■ **WHAT NEEDS TO BE DONE**
Print the data that follows without changing a single word.

■ **RECORD EXTRACTS**
-- ==== Sys2Proof/Laws/Bus.lean ====
section
/-! SUPPORT. The laws of the devices, the bus and the 8-byte accesses: what a write can change, what
is read after it, and that a read depends on nothing else. -/

namespace Sys2Proof.Machine

/-! ### Reads depend on the bus table and the bytes only -/

/-- The parts of a state a bus read depends on. -/
structure SameBus (s t : State) : Prop where
  config : t.config = s.config
  ram : t.ram = s.ram
  ppuConfig : t.ppu.config = s.ppu.config
  timer : t.timer.byte = s.timer.byte
  joystick : t.joystick.byte = s.joystick.byte

theorem SameBus.resolve {s t : State} (h : SameBus s t) (a : Word) : t.resolve a = s.resolve a := by
  simp [State.resolve, h.config]

theorem SameBus.deviceRead {s t : State} (h : SameBus s t) (d : Device) (rel : Nat) :
    t.deviceRead d rel = s.deviceRead d rel := by
  cases d <;> simp [State.deviceRead, h.config, h.ram, h.ppuConfig, h.timer, h.joystick]

theorem SameBus.busRead {s t : State} (h : SameBus s t) (a : Word) : t.busRead a = s.busRead a := by
  simp [State.busRead, h.resolve, h.deviceRead]

theorem SameBus.readBytes {s t : State} (h : SameBus s t) (n : Nat) (a : Word) (miss : Bool) :
    t.readBytes n a miss = s.readBytes n a miss := by
  induction n generalizing a miss with
  | zero => rfl
  | succ n ih => simp [State.readBytes, h.config, h.busRead, ih]

theorem SameBus.memRead {s t : State} (h : SameBus s t) (a : Word) : t.memRead a = s.memRead a := by
  simp [State.memRead, h.readBytes]

theorem SameBus.fetch {s t : State} (h : SameBus s t) (hp : t.pc = s.pc) : t.fetch = s.fetch := by
  simp [State.fetch, hp, h.busRead, h.readBytes]

/-! ### What a write can change: RAM and the PPU configuration region, nothing else -/

/-- `s` with other RAM and PPU configuration contents. -/
def State.withBytes (s : State) (ram config : Memory) : State :=
  { s with ram := ram, ppu := { s.ppu with config := config } }

@[simp] theorem State.withBytes_self (s : State) : s.withBytes s.ram s.ppu.config = s := rfl

@[simp] theorem State.withBytes_withBytes (s : State) (r c r' c' : Memory) :
    (s.withBytes r c).withBytes r' c' = s.withBytes r' c' := rfl

@[simp] theorem State.withBytes_config (s : State) (r c : Memory) :
    (s.withBytes r c).config = s.config := rfl

@[simp] theorem State.withBytes_regs (s : State) (r c : Memory) :
    (s.withBytes r c).regs = s.regs := rfl

@[simp] theorem State.withBytes_reg (s : State) (r c : Memory) (q : Reg) :
    (s.withBytes r c).reg q = s.reg q := rfl

@[simp] theorem State.withBytes_cc (s : State) (r c : Memory) : (s.withBytes r c).cc = s.cc := rfl

@[simp] theorem State.withBytes_stat (s : State) (r c : Memory) :
    (s.withBytes r c).stat = s.stat := rfl

@[simp] theorem State.withBytes_pc (s : State) (r c : Memory) : (s.withBytes r c).pc = s.pc := rfl

@[simp] theorem State.withBytes_ram (s : State) (r c : Memory) : (s.withBytes r c).ram = r := rfl

@[simp] theorem State.withBytes_ppuConfig (s : State) (r c : Memory) :
    (s.withBytes r c).ppu.config = c := rfl

@[simp] theorem State.withBytes_active (s : State) (r c : Memory) :
    (s.withBytes r c).ppu.active = s.ppu.active := rfl

@[simp] theorem State.withBytes_back (s : State) (r c : Memory) :
    (s.withBytes r c).ppu.back = s.ppu.back := rfl

@[simp] theorem State.withBytes_front (s : State) (r c : Memory) :
    (s.withBytes r c).ppu.front = s.ppu.front := rfl

@[simp] theorem State.withBytes_timer (s : State) (r c : Memory) :
    (s.withBytes r c).timer = s.timer := rfl

@[simp] theorem State.withBytes_joystick (s : State) (r c : Memory) :
    (s.withBytes r c).joystick = s.joystick := rfl

@[simp] theorem State.withBytes_inputs (s : State) (r c : Memory) :
    (s.withBytes r c).inputs = s.inputs := rfl

@[simp] theorem State.withBytes_iteration (s : State) (r c : Memory) :
    (s.withBytes r c).iteration = s.iteration := rfl

/-- What a device write can do: change one byte of RAM or of the PPU configuration region, in range,
or nothing. -/
theorem State.deviceWrite_cases {s t : State} {d : Device} {rel : Nat} {b : Byte}
    (h : s.deviceWrite d rel b = some t) :
    (d = .ram ∧ rel < s.config.ramSize ∧ t = s.withBytes (s.ram.write rel b) s.ppu.config) ∨
    (d = .ppu ∧ rel < ppuConfigSize ∧ t = s.withBytes s.ram (s.ppu.config.write rel b)) ∨
    (d ≠ .ram ∧ (d = .ppu → ¬ rel < ppuConfigSize) ∧ t = s) := by
  cases d with
  | ram =>
    simp only [State.deviceWrite] at h
    split at h
    · next hr => exact .inl ⟨rfl, hr, (Option.some.inj h).symm⟩
    · simp at h
  | ppu =>
    simp only [State.deviceWrite, Option.some.injEq] at h
    split at h
    · next hr => exact .inr (.inl ⟨rfl, hr, h.symm⟩)
    · next hr => exact .inr (.inr ⟨by simp, fun _ => hr, h.symm⟩)
  | timer =>
    simp only [State.deviceWrite, Option.some.injEq] at h
    exact .inr (.inr ⟨by simp, by simp, h.symm⟩)
  | joystick =>
    simp only [State.deviceWrite, Option.some.injEq] at h
    exact .inr (.inr ⟨by simp, by simp, h.symm⟩)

■ **RESULT OF THIS TASK**
-- ==== Sys2Proof/Laws/Bus.lean ====
section
/-! SUPPORT. The laws of the devices, the bus and the 8-byte accesses: what a write can change, what
is read after it, and that a read depends on nothing else. -/

namespace Sys2Proof.Machine

/-! ### Reads depend on the bus table and the bytes only -/

/-- The parts of a state a bus read depends on. -/
structure SameBus (s t : State) : Prop where
  config : t.config = s.config
  ram : t.ram = s.ram
  ppuConfig : t.ppu.config = s.ppu.config
  timer : t.timer.byte = s.timer.byte
  joystick : t.joystick.byte = s.joystick.byte

theorem SameBus.resolve {s t : State} (h : SameBus s t) (a : Word) : t.resolve a = s.resolve a := by
  simp [State.resolve, h.config]

theorem SameBus.deviceRead {s t : State} (h : SameBus s t) (d : Device) (rel : Nat) :
    t.deviceRead d rel = s.deviceRead d rel := by
  cases d <;> simp [State.deviceRead, h.config, h.ram, h.ppuConfig, h.timer, h.joystick]

theorem SameBus.busRead {s t : State} (h : SameBus s t) (a : Word) : t.busRead a = s.busRead a := by
  simp [State.busRead, h.resolve, h.deviceRead]

theorem SameBus.readBytes {s t : State} (h : SameBus s t) (n : Nat) (a : Word) (miss : Bool) :
    t.readBytes n a miss = s.readBytes n a miss := by
  induction n generalizing a miss with
  | zero => rfl
  | succ n ih => simp [State.readBytes, h.config, h.busRead, ih]

theorem SameBus.memRead {s t : State} (h : SameBus s t) (a : Word) : t.memRead a = s.memRead a := by
  simp [State.memRead, h.readBytes]

theorem SameBus.fetch {s t : State} (h : SameBus s t) (hp : t.pc = s.pc) : t.fetch = s.fetch := by
  simp [State.fetch, hp, h.busRead, h.readBytes]

/-! ### What a write can change: RAM and the PPU configuration region, nothing else -/

/-- `s` with other RAM and PPU configuration contents. -/
def State.withBytes (s : State) (ram config : Memory) : State :=
  { s with ram := ram, ppu := { s.ppu with config := config } }

@[simp] theorem State.withBytes_self (s : State) : s.withBytes s.ram s.ppu.config = s := rfl

@[simp] theorem State.withBytes_withBytes (s : State) (r c r' c' : Memory) :
    (s.withBytes r c).withBytes r' c' = s.withBytes r' c' := rfl

@[simp] theorem State.withBytes_config (s : State) (r c : Memory) :
    (s.withBytes r c).config = s.config := rfl

@[simp] theorem State.withBytes_regs (s : State) (r c : Memory) :
    (s.withBytes r c).regs = s.regs := rfl

@[simp] theorem State.withBytes_reg (s : State) (r c : Memory) (q : Reg) :
    (s.withBytes r c).reg q = s.reg q := rfl

@[simp] theorem State.withBytes_cc (s : State) (r c : Memory) : (s.withBytes r c).cc = s.cc := rfl

@[simp] theorem State.withBytes_stat (s : State) (r c : Memory) :
    (s.withBytes r c).stat = s.stat := rfl

@[simp] theorem State.withBytes_pc (s : State) (r c : Memory) : (s.withBytes r c).pc = s.pc := rfl

@[simp] theorem State.withBytes_ram (s : State) (r c : Memory) : (s.withBytes r c).ram = r := rfl

@[simp] theorem State.withBytes_ppuConfig (s : State) (r c : Memory) :
    (s.withBytes r c).ppu.config = c := rfl

@[simp] theorem State.withBytes_active (s : State) (r c : Memory) :
    (s.withBytes r c).ppu.active = s.ppu.active := rfl

@[simp] theorem State.withBytes_back (s : State) (r c : Memory) :
    (s.withBytes r c).ppu.back = s.ppu.back := rfl

@[simp] theorem State.withBytes_front (s : State) (r c : Memory) :
    (s.withBytes r c).ppu.front = s.ppu.front := rfl

@[simp] theorem State.withBytes_timer (s : State) (r c : Memory) :
    (s.withBytes r c).timer = s.timer := rfl

@[simp] theorem State.withBytes_joystick (s : State) (r c : Memory) :
    (s.withBytes r c).joystick = s.joystick := rfl

@[simp] theorem State.withBytes_inputs (s : State) (r c : Memory) :
    (s.withBytes r c).inputs = s.inputs := rfl

@[simp] theorem State.withBytes_iteration (s : State) (r c : Memory) :
    (s.withBytes r c).iteration = s.iteration := rfl

/-- What a device write can do: change one byte of RAM or of the PPU configuration region, in range,
or nothing. -/
theorem State.deviceWrite_cases {s t : State} {d : Device} {rel : Nat} {b : Byte}
    (h : s.deviceWrite d rel b = some t) :
    (d = .ram ∧ rel < s.config.ramSize ∧ t = s.withBytes (s.ram.write rel b) s.ppu.config) ∨
    (d = .ppu ∧ rel < ppuConfigSize ∧ t = s.withBytes s.ram (s.ppu.config.write rel b)) ∨
    (d ≠ .ram ∧ (d = .ppu → ¬ rel < ppuConfigSize) ∧ t = s) := by
  cases d with
  | ram =>
    simp only [State.deviceWrite] at h
    split at h
    · next hr => exact .inl ⟨rfl, hr, (Option.some.inj h).symm⟩
    · simp at h
  | ppu =>
    simp only [State.deviceWrite, Option.some.injEq] at h
    split at h
    · next hr => exact .inr (.inl ⟨rfl, hr, h.symm⟩)
    · next hr => exact .inr (.inr ⟨by simp, fun _ => hr, h.symm⟩)
  | timer =>
    simp only [State.deviceWrite, Option.some.injEq] at h
    exact .inr (.inr ⟨by simp, by simp, h.symm⟩)
  | joystick =>
    simp only [State.deviceWrite, Option.some.injEq] at h
    exact .inr (.inr ⟨by simp, by simp, h.symm⟩)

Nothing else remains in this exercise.